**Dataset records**

++++++++

theorem State.Formed.noteAdmit (h : s.Formed) {code outcome q port c : Nat} {isVoq : Bool} {i : RecInfo} {fr : Frame} {h1 : Word} {mirror : Bool} :
    (s.noteAdmit code outcome q port c isVoq i fr h1 mirror).2.Formed :=
  h.pmuCopy

theorem State.Formed.admitCopy (h : s.Formed) {a : Adm} {dev port q : Nat} {mcast : Bool} : (s.admitCopy a dev port q mcast).Formed := by
  unfold State.admitCopy
  extract_lets +onlyGivenNames isVoq c n _ _
  split
  · exact h.refuse.noteAdmit
  · extract_lets +onlyGivenNames ct
    split
    rename_i s1 e1
    have hs1 : s1.Formed := .of_snd e1 h.noteAdmit
    extract_lets +onlyGivenNames s2 k ct1 k1 s3 s4
    have hs2 : s2.Formed := hs1.takeCells
    have hs4 : s4.Formed := hs2.withBuf.setQueue
    extract_lets +onlyGivenNames s5
    have hs5 : s5.Formed := by
      unfold s5
      split
      · exact hs4
      · split
        · exact hs4.setSpill
        · exact hs4.incReg.setSpill
    split
    · exact hs5.incReg
    · exact hs5

theorem State.Formed.admitRemote (h : s.Formed) {a : Adm} {dev port ph : Nat} {mcast : Bool} : (s.admitRemote a dev port ph mcast).Formed := by
  unfold State.admitRemote
  split
  · exact h.refuse
  · split
    · exact h.admitCopy
    · split
      · exact h.refuse
      · exact h.setVoq.admitCopy.freeVoqs

theorem State.Formed.admitMember (h : s.Formed) {a : Adm} {m : Word} : (s.admitMember a m).Formed := by
  unfold State.admitMember
  extract_lets +onlyGivenNames dev port local_ ingress
  split
  · exact h
  · split
    · split
      next s1 e2 =>
        have hs1 : s1.Formed := .of_snd e2 h.pathTo
        exact hs1.incReg
      next s1 e2 =>
        have hs1 : s1.Formed := .of_snd e2 h.pathTo
        exact hs1.incReg.admitRemote
    · split
      · exact h.macCount.incReg
      · split
        · exact h.mapDrop.incReg
        · exact h.incReg.admitCopy

theorem State.Formed.admitGroup (h : s.Formed) {a : Adm} {g : Nat} : (s.admitGroup a g).Formed :=
  .ite h.incReg (.ite h.incReg.raise (.foldl h fun h => .ite h.admitMember h))

theorem State.Formed.cellBank (h : s.Formed) : s.cellBank.2.Formed := .ite_snd h.fresh h

theorem State.Formed.noteWrite (h : s.Formed) {s1 : State} {a : Adm} : (State.noteWrite s1 a s).Formed := by
  unfold State.noteWrite
  split
  · exact h
  · extract_lets +onlyGivenNames n t
    have ht : t.Formed := by
      unfold t
      refine .foldl h fun h1 => ?_
      exact h1.cellBank.pmuCopy
    exact ht.noteCells

theorem execAdmission_formed (h : s.Formed) : Out.Formed (execAdmission s) := by
  unfold execAdmission
  split
  · exact .next h
  · split
    · exact .next h
    · extract_lets +onlyGivenNames s1
      extract_lets +onlyGivenNames s2
      have hs2 : s2.Formed := h.withBuf
      split
      · exact .next hs2
      · split
        · exact .next hs2.admitCopy.noteWrite
        · exact .next hs2.admitGroup.noteWrite
        · exact .next hs2.admitRemote.noteWrite

theorem State.Formed.retireNow (h : s.Formed) {place : Nat} : (s.retireNow place).Formed := .ite h h.withBuf.incReg.raise.incReg.raise.reserveEval

theorem State.Formed.retireIngot (h : s.Formed) {place : Nat} : (s.retireIngot place).Formed := .ite h.withBuf h.retireNow

theorem State.Formed.retireFreed (h : s.Formed) : s.retireFreed.Formed := .foldl h fun h => h.withBuf.retireNow

theorem State.Formed.stackUncorr (h : s.Formed) {place offset : Nat} : (s.stackUncorr place offset).Formed := h.incReg.setReg.raise

theorem State.Formed.setPfWait (h : s.Formed) {q : Nat} {on : Bool} : (s.setPfWait q on).Formed := h.withBuf

theorem State.Formed.askIngot (h : s.Formed) {q : Nat} : (s.askIngot q).Formed := by
  unfold State.askIngot
  split
  · exact h.setPfWait
  · split
    · exact h.setPfWait
    · exact .ite h.setPfWait (.ite h.setPfWait h.setPfWait.takeCells.setSpill)

theorem State.Formed.givePre (h : s.Formed) {n : Nat} : (s.givePre n).Formed := .ite h (.foldl h.giveCells fun h => h.askIngot)

theorem State.Formed.releaseCopy (h : s.Formed) {c : Copy} : (s.releaseCopy c).Formed := .givePre (.ite h h.giveCells)

theorem State.Formed.giveRuns (h : s.Formed) {l : List Run} : (s.giveRuns l).Formed := .foldl h fun h => h.giveCells

theorem State.Formed.unspill (h : s.Formed) {q : Nat} : (s.unspill q).Formed := by
  unfold State.unspill
  split
  · have erased : { s with buf := { s.buf with spill := Store.erase q s.buf.spill } }.Formed := { h with spill := Store.setWf_erase _ _ h.spill }
    exact .ite erased.setPfWait h
  · exact h

theorem State.Formed.freeDead (h : s.Formed) {q : Nat} : (s.freeDead q).Formed := by
  unfold State.freeDead
  split
  · exact h
  · exact .ite h h.setSpill.retireFreed

theorem State.Formed.dequeue (h : s.Formed) {c : Copy} : (s.dequeue c).Formed := h.setQueue.unspill

theorem State.Formed.removeCopy (h : s.Formed) {c : Copy} : (s.removeCopy c).Formed := by
  unfold State.removeCopy
  extract_lets +onlyGivenNames s1 s2
  have hs1 : s1.Formed := h.setQueue
  have hs2 : s2.Formed := by
    unfold s2
    split
    · exact hs1
    · exact hs1.giveRuns.setSpill.freeDead
  exact hs2.unspill.releaseCopy

theorem State.Formed.trimCopy (h : s.Formed) {c : Copy} : (s.trimCopy c).2.Formed := by
  unfold State.trimCopy
  extract_lets +onlyGivenNames excess d e s1
  have trimmed : s1.Formed := by
    refine .ite h ?_
    split
    · exact h
    · extract_lets +onlyGivenNames cut s2
      have given : s2.Formed := by
        unfold s2
        cases List.find? _ _ with
        | none => exact h
        | some r => exact h.giveCells
      exact given.setSpill
  exact .ite trimmed trimmed.giveCells

theorem State.Formed.ingotEvent (h : s.Formed) {code q num : Nat} {runs : List (Nat × Nat)} : (s.ingotEvent code q num runs).Formed := by
  unfold State.ingotEvent
  extract_lets +onlyGivenNames ch
  split
  · exact h.pmuCopy
  · exact h.pmuCount

theorem State.Formed.writeIngot (h : s.Formed) {q ingot n : Nat} {x : SpillQ} : (s.writeIngot q ingot n x).Formed :=
  h.giveRuns.setSpill.incReg.ingotEvent

theorem execIngotWrite_formed (h : s.Formed) {q : BitVec 21} {ingot : BitVec 24} : Out.Formed (execIngotWrite q ingot s) := by
  unfold execIngotWrite
  split
  · exact .next h
  · split
    · exact .ite (.next h.writeIngot) (.next h)
    · exact .next h

theorem execStageHoldExpire_formed (h : s.Formed) {q : BitVec 21} {ingot : BitVec 24} : Out.Formed (execStageHoldExpire q ingot s) := by
  unfold execStageHoldExpire
  split
  · exact .next h
  · split
    · exact .ite (.next h.writeIngot.incReg) (.next h)
    · exact .next h

theorem State.Formed.fillCopies (h : s.Formed) {q : Nat} {pre : Bool} {runs : List (Nat × Nat × Bool)} : (s.fillCopies q pre runs).Formed :=
  .foldl h fun h => h.setQueue

theorem State.Formed.relink (h : s.Formed) {q : Nat} {x : SpillQ} : (s.relink q x).Formed := h.fillCopies.setSpill.incReg.unspill

theorem execPrefetchRequest_formed (h : s.Formed) {q : BitVec 21} : Out.Formed (execPrefetchRequest q s) := by
  unfold execPrefetchRequest
  split
  · exact .next h
  · extract_lets +onlyGivenNames q1
    split
    · exact .ite (.next h) (.ite (.next h.relink) (.next h.askIngot))
    · exact .next h

theorem execIngotReadComplete_formed (h : s.Formed) {q : BitVec 21} {latency : BitVec 16} {uncorr : Option (BitVec 7)} :
    Out.Formed (execIngotReadComplete q latency uncorr s) := by
  unfold execIngotReadComplete
  split
  · exact .next h
  · extract_lets +onlyGivenNames q1
    split
    · exact .next h
    · split
      · exact .next h
      · split
        · exact .next h
        · extract_lets +onlyGivenNames place dead s1 s2 s3 s4 s5
          have hs1 : s1.Formed := h.setSpill
          have hs2 : s2.Formed := hs1.fillCopies
          have hs3 : s3.Formed := hs2.incReg.maxReg
          have hs4 : s4.Formed := hs3.ingotEvent
          have hs5 : s5.Formed := by
            unfold s5
            split
            · exact hs4.stackUncorr.raise.retireIngot
            · exact hs4
          exact .next hs5.retireFreed.unspill.noteCells.givePre

theorem execIngotPatrolScrub_formed (h : s.Formed) {stack : Fin 4} {j : BitVec 22} {err : Option (Option (BitVec 7))} :
    Out.Formed (execIngotPatrolScrub stack j err s) := by
  unfold execIngotPatrolScrub
  split
  · exact .next h
  · extract_lets +onlyGivenNames pg
    split
    · exact .next h
    · split
      · exact .next h
      · exact .next h.incReg
      · exact .next h.stackUncorr.raise.retireIngot

theorem State.Formed.setChannel (h : s.Formed) {ch r n : Nat} : (s.setChannel ch r n).Formed := h.withBuf

theorem State.Formed.channelRound (h : s.Formed) {ch : Nat} {requests : BitVec 8} : (s.channelRound ch requests).Formed := by
  unfold State.channelRound
  extract_lets +onlyGivenNames pg cfg a
  split
  extract_lets +onlyGivenNames s1 s2 lost s3
  have hs2 : s2.Formed := h.withBuf
  have hlost : lost.Formed := .foldl hs2 fun h => h.maxReg
  extract_lets +onlyGivenNames s4
  have hs4 : s4.Formed := .foldl hlost fun h => h.pmuCount
  split
  · exact hs4.setChannel
  · exact hs4

theorem execChannelArbRound_formed (h : s.Formed) {ch : BitVec 7} {requests : BitVec 8} {outstanding : BitVec 11} :
    Out.Formed (execChannelArbRound ch requests outstanding s) := by
  unfold execChannelArbRound
  split
  · exact .next h
  · extract_lets +onlyGivenNames pg
    split
    · exact .next h
    · extract_lets +onlyGivenNames s1
      have hs1 : s1.Formed := by
        unfold s1
        split
        · exact .ite h.setChannel h.setChannel.channelRound
        · exact h.channelRound
      exact .next hs1.maxReg

theorem State.Formed.sendPfc (h : s.Formed) {p : Nat} {cls : Nat → Bool} : (s.sendPfc p cls).Formed := by
  unfold State.sendPfc
  split
  · exact h
  · extract_lets +onlyGivenNames off f s1
    extract_lets +onlyGivenNames s2
    have hs2 : s2.Formed := .ite h.withPort h
    exact hs2.macCount

theorem State.Formed.pfcEvalPort (h : s.Formed) {p : Nat} : (s.pfcEvalPort p).Formed := .ite h h.setRegFld.sendPfc

theorem execPfcXoffEval_formed (h : s.Formed) : Out.Formed (execPfcXoffEval s) := .ite (.next h) (.next (.foldl h fun h => .ite h.pfcEvalPort h))

theorem execPfcRefresh_formed (h : s.Formed) {port : Fin 240} : Out.Formed (execPfcRefresh port s) :=
  .ite (.next h) (.ite (.next h.sendPfc) (.next h))

/-! ### Epoch -/

theorem State.Formed.setOp (h : s.Formed) {slot : Nat} {r : OpRec} : (s.setOp slot r).Formed := h.withOps

theorem State.Formed.updOp (h : s.Formed) {slot : Nat} {f : OpRec → OpRec} : (s.updOp slot f).Formed := by
  unfold State.updOp
  split
  · exact h.setOp
  · exact h

theorem State.Formed.endOp (h : s.Formed) {slot : Nat} {st : OpState} {result : Status} : (s.endOp slot st result).Formed := .ite h.updOp.ibi h.updOp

++++++++

Begin at the line above that has "Out.Formed (execIngotPatrolScrub stack" and stop after the line that has "theorem State.Formed.setChannel (h", copying each line exactly and adding nothing else.

**Solution to this exercise**
    Out.Formed (execIngotPatrolScrub stack j err s) := by
  unfold execIngotPatrolScrub
  split
  · exact .next h
  · extract_lets +onlyGivenNames pg
    split
    · exact .next h
    · split
      · exact .next h
      · exact .next h.incReg
      · exact .next h.stackUncorr.raise.retireIngot

theorem State.Formed.setChannel (h : s.Formed) {ch r n : Nat} : (s.setChannel ch r n).Formed := h.withBuf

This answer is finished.